Review by Beatrice On 29-Oct-2023
By virtue of a scholarship for academic merit Oliver Quick, of modest background, finds himself inside Oxford University, habitually attended by wealthy scions, mostly heirs and privileged. As soon as he makes his entrance, he is immediately mocked for his looks, which are considered less than appropriate for the environment.
Initially excluded from that world along with another talented mathematician, he has the opportunity to show himself helpful and magnanimous to Felix Catton, who had already attracted his attention as his classmate, handsome, magnetic, charming, extremely attractive to the female planet, as well as a scion of a wealthy family.
Invited to take part in the student group and nurtured the friendly relationship he is also invited to spend the summer at the family estate/castle in Saltburn.
The impact with the environment of the sumptuous manor, among the rooms, halls, gardens, labyrinths, paintings as well as eccentric and amusing if cumbersome and demanding family, seems decisive in making Oliver identify the purpose and choices his life will have to take.
No compromise with where he comes from intends for the clumsy and awkward student of his beginnings to travel: the means will be justified by the end and the end decorated and served by the lie.
The strong attraction to that world, its intensity, the passions that corrode him, the fluids that attract him whether they be female menstrual or male spermatic in nature, provide for no hesitation.
After Fennell's unforgettable, deservedly award-winning debut with the excellent film A Woman of Promise, we find ourselves in the grip of a tsunami of trepidations where the unconscious clearly has the upper hand over the rational element and emotional and visual violence constitutes the explosion of disturbance at the margin between enjoyment and pathology.
On the one hand, the attraction to a contamination that comes from below, on the other hand, the spasmodic search for the law of counterbalance brought about by the social divide.
Not only that, Oliver, is unaware of himself, he lives in the grip of his own instincts; he worships beauty, he is overwhelmed by it, irresistibly attracted to it: he is devoid of desire, his is pure, exclusive, absolute fulfillment.
Oliver is a foreign body wherever you place him, while Felix is always in harmony with his surroundings: one ugly and awkward, the other beautiful and attractive.
The sadistic, sweeping, hypnotic, disturbing tale exerts an unconditional attraction to violence, evil, betrayal, and nausea.
An epic about the noble, bourgeois, functional or dysfunctional family over which Fennel exerts the pressure of desire that becomes obsession, admiration that turns into acrimony, love that becomes hate, passion that exerts and turns into martyrdom.
The disproportionality of wanting to be other than oneself, of the inability to accept one's own condition: if beauty, wealth, magic, privilege, are all on the same side, something happens, and if it is not the redistribution of wealth that intervenes the individual exercises his own unique, talented, manipulative ability with an effective, if unmaskable tool, that of compulsive lying.
Telling evil through the mythology of the labyrinth where the minotaur towers, telling it where the beautiful is pitted against the ugly, the rich separated from the poor, the diabolical antithetical to the angelic, cunning opposed to naiveté, lies separated from sincerity makes Fennel's visual art irresistibly magnetic, and this was also true of her Woman of Promise where the ethical plane seemed decidedly more structured.

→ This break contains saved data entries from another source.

-- ==== Sys2Proof/Syntax.lean ====
section
/-!
DEFINITION. The instruction set as syntax: one constructor for each row of the table of operations and events.
A row that is a word of the code carries its operand fields (R29), with the unit's prefix (R32) where the base may
take one; what the outside world, or the unit that acts, brings to an event is an `Input`.
-/
namespace Sys2Proof

/-- The fields of a prefix word (R32). `aux` is bits 7:0: aux in bits 6:0 and negb in bit 7, or the whole aux8
of LOGIC3 and the atomics. -/
structure Pfx where
  aux  : BitVec 8
  nega : Bool
  sat  : Bool
  cv   : Bool
  c    : Opnd
  rm   : BitVec 3
  z    : Bool
  mask : BitVec 3
deriving DecidableEq, Repr, Inhabited

/-- An Etesian flit (R373). -/
structure Flit where
  typ    : Byte
  dst    : Byte
  src    : Byte
  size   : Byte
  tag    : BitVec 32
  dpa    : BitVec 48
  aop    : Byte
  status : Byte
  data   : List Byte
deriving DecidableEq, Repr, Inhabited

/-- A row of a bank as the controller names it (R300, R302, R434): channel, bank and row, an MA line of the row,
and whether the bank has a spare row left for package repair. -/
structure RowPlace where
  chan    : Nat
  bank    : Nat
  row     : Nat
  line    : Nat
  spare   : Bool
deriving DecidableEq, Repr, Inhabited

/-- A management request of message type 0x7F as it reached the port (R448): the tag, the two header bytes that must
be zero, the data, and whether it came in one packet. -/
structure MgmtRequest where
  tag       : Byte
  zero      : BitVec 16
  data      : List Byte
  onePacket : Bool
deriving DecidableEq, Repr, Inhabited

/-- What the outside world, or the unit that acts, brings to an event: the host function, the things named (a queue, a
group, a gang, a die, a tag, …) and the values and bytes carried. Each event's meaning says which fields it reads. -/
structure Input where
  fn      : Nat := 0
  key     : Nat := 0
  sub     : Nat := 0
  sub2    : Nat := 0
  value   : Dword := 0
  value2  : Dword := 0
  ok      : Bool := false
  data    : List Byte := []
  pairs   : List (Nat × Nat) := []
  flit    : Flit := default
  row     : RowPlace := default
  request : MgmtRequest := default
deriving DecidableEq, Repr, Inhabited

It is not a question of ethics being more or less present or absent; the focus here is on violence for its own sake, whether suffered, acted upon, practiced, planned, determined: the violence of the masculine on the feminine, the violence of those who do not oppose violence, the violence of social discrimination, the violence of the aesthetics of the beautiful versus that of the ugly, the violence as such that attracts precisely because it solicits the sense of smell in the face of the scandal of saying, seeing, affirming, representing the unbridled rush of the casual, impudent, reckless but above all obscene shamelessness of evil.
That evil which Oliver's unmissable final dance, represents with extreme grace, in all its most effective, powerful, artistic ease.
There is nothing more irritating than to be rich, from a good family, handsome, cultured, intelligent and even good and, at the same time, to possess no special aptitude, no originality or at least an idea that can be said to be truly personal.